75 La Délégation interministérielle à l'Aménagement du Territoire et à l'Attractivité Régionale est une ancienne administration française chargée, de 1963 à 2014, de préparer les orientations et de mettre en œuvre la politique nationale d'aménagement et de développement du territoire.

services aux activités économiques de la région » (Paumier, 1998). Cette situation de délaissement des politiques

nationales a amené les acteurs des villes petites et moyennes à s’investir dans le Programme National de Renouvellement Urbain (PNRU) depuis le début des années 2000, dans une recherche de rénovation urbaine (Gaudin, 2018).

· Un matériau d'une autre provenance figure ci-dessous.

-- ==== Sys2Proof/Laws/Memory.lean ====
section
/-! SUPPORT. Which operations leave the stored bytes alone, and that every operation which stores bytes keeps them in canonical form. -/

namespace Sys2Proof.Machine

/-- The stored bytes stand in canonical form (`Mem.wf`), as a proposition. -/
def MemOk (m : Sparse Byte) : Prop := Sparse.wf zeroByte m = true

theorem memOk_iff (m : Mem) : MemOk m.bytes ↔ m.wf = true := Iff.rfl
@[simp] theorem memOk_nil : MemOk [] := rfl
@[simp] theorem memOk_set {m : Sparse Byte} (h : MemOk m) (k : Nat) (v : Byte) : MemOk (Sparse.set zeroByte m k v) :=
  Sparse.set_wf zeroByte k v h
@[simp] theorem memOk_clear {m : Sparse Byte} (h : MemOk m) (a n : Nat) : MemOk (Sparse.clear m a n) :=
  Sparse.clear_wf zeroByte a n h
@[simp] theorem memOk_put {m : Sparse Byte} (h : MemOk m) (k : Nat) (p : List Byte) : MemOk (Sparse.put zeroByte m k p) := by
  induction p generalizing m k with
  | nil => exact h
  | cons b r ih => exact ih (memOk_set h k b) (k + 1)

@[simp] theorem foldl_mem {β : Type} (g : State → β → State) (h : ∀ s x, (g s x).mem = s.mem) (l : List β) (s : State) :
    (l.foldl g s).mem = s.mem := by
  induction l generalizing s with
  | nil => rfl
  | cons x r ih => rw [List.foldl_cons, ih, h]

@[simp] theorem foldl_bytes {β : Type} (g : State → β → State) (h : ∀ s x, (g s x).mem.bytes = s.mem.bytes) (l : List β) (s : State) :
    (l.foldl g s).mem.bytes = s.mem.bytes := by
  induction l generalizing s with
  | nil => rfl
  | cons x r ih => rw [List.foldl_cons, ih, h]

@[simp] theorem foldl_ok {β : Type} (g : State → β → State) (h : ∀ s x, MemOk s.mem.bytes → MemOk (g s x).mem.bytes) (l : List β)
    (s : State) (hs : MemOk s.mem.bytes) : MemOk (l.foldl g s).mem.bytes := by
  induction l generalizing s with
  | nil => exact hs
  | cons x r ih => exact ih _ (h s x hs)

@[simp] theorem drawByte_mem (s : State) :
    (drawByte s).2.mem = s.mem := (rfl)

@[simp] theorem drawBytes_mem (n : Nat) (s : State) : (drawBytes n s).2.mem = s.mem := by
  induction n generalizing s with
  | zero => rfl
  | succ n ih => simp [drawBytes, ih]

@[simp] theorem refPass_mem (s : State) (n : Nat) :
    (refPass s n).mem = s.mem := by
  unfold refPass; dsimp only; (repeat' split) <;> simp

@[simp] theorem sourceUpdate_mem (s : State) (e : Event) (r : ErrRec) :
    (sourceUpdate s e r).mem = s.mem := (rfl)

@[simp] theorem fifoEnter_mem (s : State) (e : Event) (r : ErrRec) :
    (fifoEnter s e r).mem = s.mem := by
  unfold fifoEnter; dsimp only; (repeat' split) <;> simp

@[simp] theorem setPlaceAlarms_bytes (s : State) (p : Nat) (a : PlaceAlarms) :
    (setPlaceAlarms s p a).mem.bytes = s.mem.bytes := (rfl)

@[simp] theorem latchAlarm_mem (s : State) (p : Nat) (r : ErrRec) :
    (latchAlarm s p r).mem = s.mem := by
  unfold latchAlarm; dsimp only; (repeat' split) <;> simp

@[simp] theorem stepMark_mem (s : State) (e : Event) :
    (stepMark s e).mem = s.mem := by
  unfold stepMark; dsimp only; (repeat' split) <;> simp

@[simp] theorem markFirst_mem (s : State) (e : Event) :
    (markFirst s e).mem = s.mem := by
  unfold markFirst; dsimp only; (repeat' split) <;> simp

@[simp] theorem healthEvent_mem (s : State) (e : Event) :
    (healthEvent s e).mem = s.mem := by
  unfold healthEvent; dsimp only; (repeat' split) <;> simp

@[simp] theorem raise_mem (s : State) (e : Event) :
    (raise s e).mem = s.mem := by
  unfold raise; dsimp only; (repeat' split) <;> simp

@[simp] theorem raiseAll_mem (s : State) (l : List Event) :
    (raiseAll s l).mem = s.mem := by
  simp [raiseAll]

@[simp] theorem traceAdd_mem (s : State) (r : TraceRec) :
    (traceAdd s r).mem = s.mem := by
  unfold traceAdd; dsimp only; (repeat' split) <;> simp

@[simp] theorem traceOn_mem (s : State) (kind : Byte) (p : Place) (unit inst cue addr count : Nat) :
    (traceOn s kind p unit inst cue addr count).mem = s.mem := by
  unfold traceOn; (repeat' split) <;> simp

@[simp] theorem traceAt_mem (s : State) (c : Nat) (kind : Byte) (p : Place) (unit inst cue addr count : Nat) :
    (traceAt s c kind p unit inst cue addr count).mem = s.mem := (rfl)

@[simp] theorem setKcp_bytes (s : State) (k : Kcp) (v : KcpSt) :
    (setKcp s k v).mem.bytes = s.mem.bytes := by
  unfold setKcp; dsimp only; (repeat' split) <;> simp

@[simp] theorem emit_mem (s : State) (k : Kcp) (f : FrameOut) (q : BitVec 32) :
    (emit s k f q).mem = s.mem := by
  simp [emit]

@[simp] theorem sendOn_mem (s : State) (k : Kcp) (f : FrameOut) :
    (sendOn s k f).mem = s.mem := by
  unfold sendOn; dsimp only; (repeat' split) <;> simp

@[simp] theorem sendFrame_mem (s : State) (f : FrameOut) :
    (sendFrame s f).mem = s.mem := by
  unfold sendFrame; (repeat' split) <;> simp

@[simp] theorem sendReport_mem (s : State) (opcode : Byte) (cls : BitVec 2) (payload : List Byte) :
    (sendReport s opcode cls payload).mem = s.mem := by
  simp [sendReport]

@[simp] theorem replyFrames_mem (s : State) (opcode : Byte) (refSeq : BitVec 32) (status : Byte) (l : List (List Byte)) :
    (replyFrames s opcode refSeq status l).mem = s.mem := by
  induction l generalizing s with
  | nil => rfl
  | cons p r ih => cases r with
    | nil => simp [replyFrames]
    | cons q r => rw [replyFrames, ih, sendFrame_mem]; simp

@[simp] theorem storeReply_mem (s : State) (o : Owed) (status : Byte) (frames : List (List Byte)) :
    (storeReply s o status frames).mem = s.mem := by
  unfold storeReply; dsimp only; (repeat' split) <;> simp

@[simp] theorem finish_mem (s : State) (o : Owed) (status : Byte) (payload : List Byte) :
    (finish s o status payload).mem = s.mem := by
  simp [finish]

@[simp] theorem creditUse_mem (s : State) (k : Kcp) (c : BitVec 2) :
    (creditUse s k c).mem = s.mem := by
  simp [creditUse]

@[simp] theorem creditOverrun_mem (s : State) (k : Kcp) (c : BitVec 2) :
    (creditOverrun s k c).mem = s.mem := by
  simp [creditOverrun]

@[simp] theorem stray_mem (s : State) (k : Kcp) (opcode : Byte) :
    (stray s k opcode).mem = s.mem := by
  simp [stray]

@[simp] theorem refuse_mem (s : State) (opcode : Byte) (seq : BitVec 32) (status : Byte) :
    (refuse s opcode seq status).mem = s.mem := by
  simp [refuse]

@[simp] theorem refuseOn_mem (s : State) (k : Kcp) (opcode : Byte) (seq : BitVec 32) (status : Byte) :
    (refuseOn s k opcode seq status).mem = s.mem := by
  simp [refuseOn]

@[simp] theorem duplicate_mem (s : State) (c : BitVec 2) (seq : BitVec 32) :
    (duplicate s c seq).mem = s.mem := by
  unfold duplicate; (repeat' split) <;> simp

@[simp] theorem answer_mem (t : State) (o : Owed) (a : Ans) : (answer t o a).mem = t.mem := by
  cases a <;> simp [answer]

theorem runBody_ok (s : State) (o : Owed) (i : CmdInfo) (body : State → Owed → State × Ans)
    (hb : ∀ s o, MemOk s.mem.bytes → MemOk (body s o).1.mem.bytes) (h : MemOk s.mem.bytes) : MemOk (runBody s o i body).mem.bytes := by
  have hb' := hb s o h
  unfold runBody
  dsimp only
  (repeat' split) <;> simp [h, hb']

@[simp] theorem holdCredit_mem (s : State) (f : Frame) :
    (holdCredit s f).mem = s.mem := by
  simp [holdCredit]

@[simp] theorem freeCredit_mem (s : State) (f : Frame) :
    (freeCredit s f).mem = s.mem := by
  simp [freeCredit]

@[simp] theorem holdData_mem (s : State) (f : Frame) (c : Instr) :
    (holdData s f c).mem = s.mem := by
  simp [holdData]

theorem takeCommand_ok (s : State) (f : Frame) (c : Instr) (o : Owed) (i : CmdInfo) (body : State → Owed → State × Ans)
    (hb : ∀ s o, MemOk s.mem.bytes → MemOk (body s o).1.mem.bytes) (h : MemOk s.mem.bytes) :
    MemOk (takeCommand s f c o i body).mem.bytes := by
  unfold takeCommand
  split
  · simp [h]
  · exact runBody_ok _ _ _ _ hb h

Encadré 5 Une politique des villes moyennes

En 1973, une politique des villes moyennes est inaugurée par la DATAR : celle-ci met notamment l’accent sur des opérations d’embellissement et d’aménagement du cadre de vie : « alors que la politique des métropoles d’équilibre avait pour ambition de structurer l’espace

régional en offrant à la France des pôles d’importance, alternatifs à l’expansion parisienne, la politique des villes moyennes se déploie à travers des projets d’aménagement d’équipements publics ou le développement des services collectifs centrés sur les besoins des villes elle-même » (Santamaria, 2012,

p. 9). En 1976, face aux conséquences de la crise économique, pour les villes moyennes, les financements des opérations concernant l’environnement urbain vers l’attraction de nouvelles activités industrielles et tertiaires sont réorientés vers des primes à l’installation dans les secteurs industriel et tertiaire. En 1979, la politique des villes moyennes est abandonnée. Face au désengagement financier de l’État, les villes tentent d’assurer leur pérennité par elles-mêmes et se met alors en place une compétition entre villes afin d’attirer de nouveaux investissements publics et privés. Le rapport Guichard (1986) consacre la notion de concurrence entre les villes : le destin des villes se mesure à présent en lien avec les villes européennes, en termes d’attractivité et créativité. Cette posture se traduit par une promotion de l’image de la ville à l’extérieur, avec une politique de communication forte et l’encouragement des déplacements des personnes et entreprises (Santamaria, 2012). Ce déclin peut s’expliquer par des évolutions économiques et spatiales des quarante dernières années : « aujourd’hui ces villes sont concernées par certains enjeux majeurs d’aménagement du territoire comme la promotion d’une organisation polycentrique des territoires, la structuration des espaces métropolisés ou la question des rapports urbain/rural » (Santamaria, 2012, p. 3).